Sara Eriksson

Personal information
- Full name: Sara Anne Eriksson
- Nationality: Sweden
- Born: 23 January 1974 (age 52) Luleå, Sweden
- Height: 1.64 m (5 ft 4+1⁄2 in)
- Weight: 61 kg (134 lb)

Sport
- Style: Freestyle
- Club: Örgryte IS
- Coach: Pierre Dikanda

Medal record
Women's freestyle wrestling
Representing Sweden
World Championships
| Gold medal – first place | 1995 Atlanta | 57 kg |
| Gold medal – first place | 1996 Sofia | 57 kg |
| Silver medal – second place | 2002 Chalcis | 63 kg |
| Bronze medal – third place | 1994 Sofia | 57 kg |
| Bronze medal – third place | 1997 Clermont-Ferrand | 56 kg |
| Bronze medal – third place | 1998 Poznań | 56 kg |
European Championships
| Gold medal – first place | 1996 Oslo | 57 kg |
| Gold medal – first place | 2000 Budapest | 57 kg |
| Gold medal – first place | 2002 Seinäjoki | 59 kg |
| Silver medal – second place | 1998 Bratislava | 56 kg |
| Silver medal – second place | 1999 Götzis | 56 kg |
| Bronze medal – third place | 1997 Warsaw | 57 kg |
| Bronze medal – third place | 2003 Riga | 63 kg |
| Bronze medal – third place | 2004 Haparanda | 63 kg |

= Sara Eriksson (wrestler) =

Swedish freestyle wrestler (born 1974)

Sara Anne Eriksson (born 23 January 1974 in Luleå) is a retired amateur Swedish freestyle wrestler, who competed in the women's middleweight category. Considered one of the world's top female wrestlers of her decade, Eriksson has yielded a remarkable tally of fourteen career medals, including two golds at the World Championships (1995 and 1996) and three more at the European Championships (1996, 2000, and 2002). She also had an opportunity to compete for Sweden at the 2004 Summer Olympics, finishing tenth in the 63-kg division. Before her sporting career ended shortly after the Games, Eriksson trained as a member of the wrestling team for Örgryte Sporting Club (Örgryte Idrottsällskap) in Gothenburg, under her personal coach and husband Pierre Dikanda.

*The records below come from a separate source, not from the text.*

/-- GET_INFO, GET_CAPS, partitions and queue contexts (R183, R399, R400, R403, Tables 13-3 and 13-6). A partition takes its
resources from partition 0 and gives them back, scrubbed; a queue context gets the lowest free identifier, a share and tiles that no other
context of the partition has, and is gone after its destruction. -/
def Obligations.PartitionAndQueueRequests : Prop :=
  ∀ (s : State) (fn : BitVec 4) (f : Func) (r : MbxReq),
    let n := fn.toNat
    let b := r.payload
    let item := fieldAt b 0 2
    let index := fieldAt b 2 2
    let who := if n = 0 then index else n
    let ans (o : Out) (t : State) (st : Nat) (p : List Byte) : Prop := o = .next (answer t n r st p)
    (Serving s n f r 0x01 →
      (item = 0 → ans (exec (.getInfo fn) s) s stOk (moduleInfo s f))
      ∧ (∀ x, partAt s who = some x → (item = 1 → ans (exec (.getInfo fn) s) s stOk (partitionBytes who x))
          ∧ (item = 3 → ans (exec (.getInfo fn) s) s stOk (natToBytes 8 x.server.boot.status.toNat)))
      ∧ (∀ x, item = 2 → queueAt s index = some x → ans (exec (.getInfo fn) s) s (if x.partition = n then stOk else stNotPermitted)
          (if x.partition = n then accountingBytes x else []))
      ∧ (4 ≤ item → ans (exec (.getInfo fn) s) s stInvalid []))
    ∧ (Serving s n f r 0x02 →
        (fieldAt b 0 1 = 0 → ans (exec (.getCaps fn) s) s stOk (capsBytes f.version))
        ∧ (∀ x, partAt s n = some x → fieldAt b 0 1 = 1 →
            (natBit x.modes 0 = true → ans (exec (.getCapsSwitchV1 fn) s) (modFunc s n (fun g => { g with nextVersion := 1 })) stOk (capsBytes 1))
            ∧ (natBit x.modes 0 = false → ans (exec (.getCapsSwitchV1 fn) s) s stNotPermitted (capsBytes 2)))
        ∧ (fieldAt b 0 1 = 2 → ans (exec (.getCapsSwitchV2 fn) s) (modFunc s n (fun g => { g with nextVersion := 2 })) stOk (capsBytes 2)))
    ∧ (∀ z, Serving s n f r 0x03 → partAt s 0 = some z →
        let c := createReqOf f.version b
        (createRanges c = false ∨ (partAt s c.p).isSome = true ∨ createHeld s z c = false → ans (exec (.partitionCreate fn) s) s stInvalid [])
        ∧ (createRanges c = true → partAt s c.p = none → createHeld s z c = true → createBusy s z c = false →
            ∃ t y w, ans (exec (.partitionCreate fn) s) t stOk (natToBytes 1 c.p)
              ∧ partAt t c.p = some y ∧ y.groups = c.groups ∧ y.devices = c.devices ∧ y.clusters = c.clusters ∧ y.migQuota = c.mig
              ∧ y.msixQuota = c.msix ∧ y.flowQuota = c.flow ∧ y.videoQuota = c.video ∧ y.modes = c.modes ∧ y.job = none
              ∧ partAt t 0 = some w ∧ w.groups = (z.groups &&& ~~~c.groups) ∧ w.devices = (z.devices &&& ~~~c.devices)
              ∧ w.clusters = (z.clusters &&& ~~~c.clusters) ∧ w.migQuota = z.migQuota - c.mig ∧ w.flowQuota = z.flowQuota - c.flow
              ∧ funcAt t c.p = some Func.reset))
    ∧ (let p := fieldAt b 0 1
      Serving s n f r 0x04 →
        (p = 0 ∨ 15 < p ∨ partAt s p = none → ans (exec (.partitionDestroy fn) s) s stInvalid [])
        ∧ (0 < p → p ≤ 15 → (partAt s p).isSome = true → ∃ t g, exec (.partitionDestroy fn) s = .next t
            ∧ (∀ q x, queueAt t q = some x → x.partition ≠ p) ∧ (∀ h, funcAt t p = some h → h.disabled = true)
            ∧ funcAt t n = some g ∧ g.inService = none ∧ r ∈ g.long))
    ∧ (∀ (p : Nat) (x z : Partition), p ≠ 0 → s.memOk = true → mapWf s.partitions = true → mapWf s.funcs = true → partAt s p = some x →
        partAt s 0 = some z →
          let t := finishDestroy s p
          partAt t p = none ∧ funcAt t p = none
          ∧ (partAt t 0).map (fun w => (w.groups, w.devices, w.clusters, w.migQuota, w.flowQuota))
              = some (z.groups ||| x.groups, z.devices ||| x.devices, z.clusters ||| x.clusters, z.migQuota + x.migQuota, z.flowQuota + x.flowQuota)
          ∧ ∀ a, memByte t.mem a = if memOwned s p a then 0 else memByte s.mem a)
    ∧ (let scratch := fieldAt b 4 4
      let log2 := fieldAt b 1 1
      let desc := fieldAt b 8 8
      let cmpl := fieldAt b 0x10 8
      let pasid := fieldAt b 0x18 4
      let isLocal := decide (fieldAt b 0 1 = 1)
      Serving s n f r 0x05 →
        (1 < fieldAt b 0 1 ∨ log2 < 6 ∨ 16 < log2 ∨ 4 < fieldAt b 2 1 ∨ fieldAt b 3 1 < 1 ∨ 16 < fieldAt b 3 1 ∨ scratch % 16384 ≠ 0 →
          ans (exec (.queueCreate fn) s) s stInvalid [])
        ∧ (fieldAt b 0 1 ≤ 1 → 6 ≤ log2 → log2 ≤ 16 → fieldAt b 2 1 ≤ 4 → 1 ≤ fieldAt b 3 1 → fieldAt b 3 1 ≤ 16 → scratch % 16384 = 0 →
            scratch ≤ 0x30000 → pasid = 0 → vectorOk s n isLocal (fieldAt b 0x1C 2) = true →
            ringStatus s n isLocal desc (64 * 2 ^ log2) = none → ringStatus s n isLocal cmpl (32 * 2 ^ log2) = none →
            (scratch = 0 ∨ (freeShare s n scratch).isSome = true) → (freeTiles s n (fieldAt b 2 1)).isSome = true →
            mapFree s.queues 0 4096 < 4096 →
              ∃ q x, ans (exec (.queueCreate fn) s) { s with queues := mapSet s.queues q x } stOk
                  (natToBytes 2 q ++ zeros 2 ++ natToBytes 4 x.scratchBase ++ natToBytes 1 x.tiles)
                ∧ q < 4096 ∧ queueAt s q = none ∧ x.partition = n ∧ x.isLocal = isLocal ∧ x.log2 = log2 ∧ x.weight = fieldAt b 3 1
                ∧ x.scratchSize = scratch ∧ x.descRing = desc ∧ x.cmplRing = cmpl ∧ x.pasid = none ∧ x.vector = fieldAt b 0x1C 2
                ∧ x.state = .running ∧ x.tail = 0 ∧ x.head = 0 ∧ x.records = 0 ∧ x.cmds = []
                ∧ (scratch ≠ 0 → freeShare s n scratch = some x.scratchBase) ∧ freeTiles s n (fieldAt b 2 1) = some x.tiles))
    ∧ (∀ k base, freeShare s n k = some base → base % 16384 = 0 ∧ base + k ≤ 0x30000
        ∧ ∀ e ∈ s.queues, e.2.partition = n → e.2.scratchSize ≠ 0 → base + k ≤ e.2.scratchBase ∨ e.2.scratchBase + e.2.scratchSize ≤ base)
    ∧ (∀ k m, freeTiles s n k = some m → m < 16 ∧ ∀ e ∈ s.queues, e.2.partition = n → m &&& e.2.tiles % 16 = 0)
    ∧ (let q := fieldAt b 0 2
      Serving s n f r 0x06 →
        (queueAt s q = none → ans (exec (.queueDestroy fn) s) s stInvalid [])
        ∧ (∀ x, queueAt s q = some x → x.partition ≠ n → ans (exec (.queueDestroy fn) s) s stNotPermitted [])
        ∧ (∀ x, queueAt s q = some x → x.partition = n → mapWf s.queues = true →
            ∃ t p, ans (exec (.queueDestroy fn) s) t stOk p ∧ queueAt t q = none))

Eriksson emerged herself into a sporting fame at the 1995 World Wrestling Championships in Atlanta, Georgia, United States, where she captured the gold medal over neighboring Norway's Lene Aanes in the 57-kg division. By the following year, she campaigned her title defense in the same tournament in Sofia, Bulgaria, and then boasted for another gold at the European Championships in Oslo, Norway. Before her major Olympic debut, Eriksson held a stunning combined record of thirteen medals; three of which came from the World Championships, and the rest from the European Championships, including two more golds to her career hardware. At the 2002 World Wrestling Championships in Chalcis, Greece, Eriksson overcame her six-year struggle to reach the final match in the 63-kg division, but settled only for the silver medal after being pinned by Japan's Kaori Icho.

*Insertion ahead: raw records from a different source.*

@[simp] theorem modQueue_frame (s : State) (q : Nat) (f : Queue → Queue) :
    (modQueue s q f).pending = s.pending ∧ (modQueue s q f).big = s.big ∧ (modQueue s q f).pins = s.pins ∧
    (modQueue s q f).life = s.life ∧ (modQueue s q f).flash = s.flash ∧ (modQueue s q f).sec = s.sec ∧
    (modQueue s q f).power = s.power ∧ (modQueue s q f).dies = s.dies ∧ (modQueue s q f).hours = s.hours ∧
    (modQueue s q f).domains = s.domains ∧ (modQueue s q f).fault = s.fault ∧ (modQueue s q f).mem = s.mem ∧
    (modQueue s q f).hostMem = s.hostMem ∧ (modQueue s q f).poison = s.poison ∧ (modQueue s q f).cores = s.cores ∧
    (modQueue s q f).spills = s.spills ∧ (modQueue s q f).clusterOff = s.clusterOff ∧ (modQueue s q f).arbLast = s.arbLast ∧
    (modQueue s q f).channels = s.channels ∧ (modQueue s q f).derated = s.derated ∧ (modQueue s q f).caches = s.caches ∧
    (modQueue s q f).homes = s.homes ∧ (modQueue s q f).holds = s.holds ∧ (modQueue s q f).hostReads = s.hostReads ∧
    (modQueue s q f).partitions = s.partitions ∧ (modQueue s q f).funcs = s.funcs ∧ (modQueue s q f).harts = s.harts ∧
    (modQueue s q f).imsic = s.imsic ∧ (modQueue s q f).aplic = s.aplic ∧ (modQueue s q f).ports = s.ports ∧
    (modQueue s q f).flows = s.flows ∧ (modQueue s q f).colls = s.colls ∧ (modQueue s q f).videos = s.videos ∧
    (modQueue s q f).link = s.link ∧ (modQueue s q f).linkReplays = s.linkReplays ∧ (modQueue s q f).etherType = s.etherType ∧
    (modQueue s q f).telemetry = s.telemetry ∧ (modQueue s q f).hostOut = s.hostOut ∧ (modQueue s q f).portOut = s.portOut ∧
    (modQueue s q f).free = s.free :=
  ⟨rfl, rfl, rfl, rfl, rfl, rfl, rfl, rfl, rfl, rfl, rfl, rfl, rfl, rfl, rfl, rfl, rfl, rfl, rfl, rfl, rfl, rfl, rfl, rfl, rfl, rfl, rfl, rfl, rfl, rfl, rfl, rfl, rfl, rfl, rfl, rfl, rfl, rfl, rfl, rfl⟩

@[simp] theorem setCore_frame (s : State) (c : Nat) (x : Core) :
    (setCore s c x).pending = s.pending ∧ (setCore s c x).big = s.big ∧ (setCore s c x).pins = s.pins ∧
    (setCore s c x).life = s.life ∧ (setCore s c x).flash = s.flash ∧ (setCore s c x).sec = s.sec ∧ (setCore s c x).power = s.power ∧
    (setCore s c x).dies = s.dies ∧ (setCore s c x).hours = s.hours ∧ (setCore s c x).domains = s.domains ∧
    (setCore s c x).fault = s.fault ∧ (setCore s c x).mem = s.mem ∧ (setCore s c x).hostMem = s.hostMem ∧
    (setCore s c x).poison = s.poison ∧ (setCore s c x).spills = s.spills ∧ (setCore s c x).clusterOff = s.clusterOff ∧
    (setCore s c x).arbLast = s.arbLast ∧ (setCore s c x).channels = s.channels ∧ (setCore s c x).derated = s.derated ∧
    (setCore s c x).caches = s.caches ∧ (setCore s c x).homes = s.homes ∧ (setCore s c x).holds = s.holds ∧
    (setCore s c x).hostReads = s.hostReads ∧ (setCore s c x).partitions = s.partitions ∧ (setCore s c x).funcs = s.funcs ∧
    (setCore s c x).queues = s.queues ∧ (setCore s c x).harts = s.harts ∧ (setCore s c x).imsic = s.imsic ∧
    (setCore s c x).aplic = s.aplic ∧ (setCore s c x).ports = s.ports ∧ (setCore s c x).flows = s.flows ∧
    (setCore s c x).colls = s.colls ∧ (setCore s c x).videos = s.videos ∧ (setCore s c x).link = s.link ∧
    (setCore s c x).linkReplays = s.linkReplays ∧ (setCore s c x).etherType = s.etherType ∧ (setCore s c x).telemetry = s.telemetry ∧
    (setCore s c x).hostOut = s.hostOut ∧ (setCore s c x).portOut = s.portOut ∧ (setCore s c x).free = s.free :=
  ⟨rfl, rfl, rfl, rfl, rfl, rfl, rfl, rfl, rfl, rfl, rfl, rfl, rfl, rfl, rfl, rfl, rfl, rfl, rfl, rfl, rfl, rfl, rfl, rfl, rfl, rfl, rfl, rfl, rfl, rfl, rfl, rfl, rfl, rfl, rfl, rfl, rfl, rfl, rfl, rfl⟩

When women's wrestling made its debut at the 2004 Summer Olympics in Athens, Eriksson qualified for the Swedish squad, as a 30-year-old veteran, in the 63 kg class. Earlier in the process, she earned an Olympic spot by taking second at the Olympic Qualification Tournament in Tunis, Tunisia after missing out a coveted place from the World Championships. Eriksson lost her opening match 3–0 to Germany's Stéphanie Groß, and followed it with a 3–5 thrashing from Greece's Stavroula Zygouri in front of the home crowd, leaving her on the bottom of the pool and placing tenth in the final standings.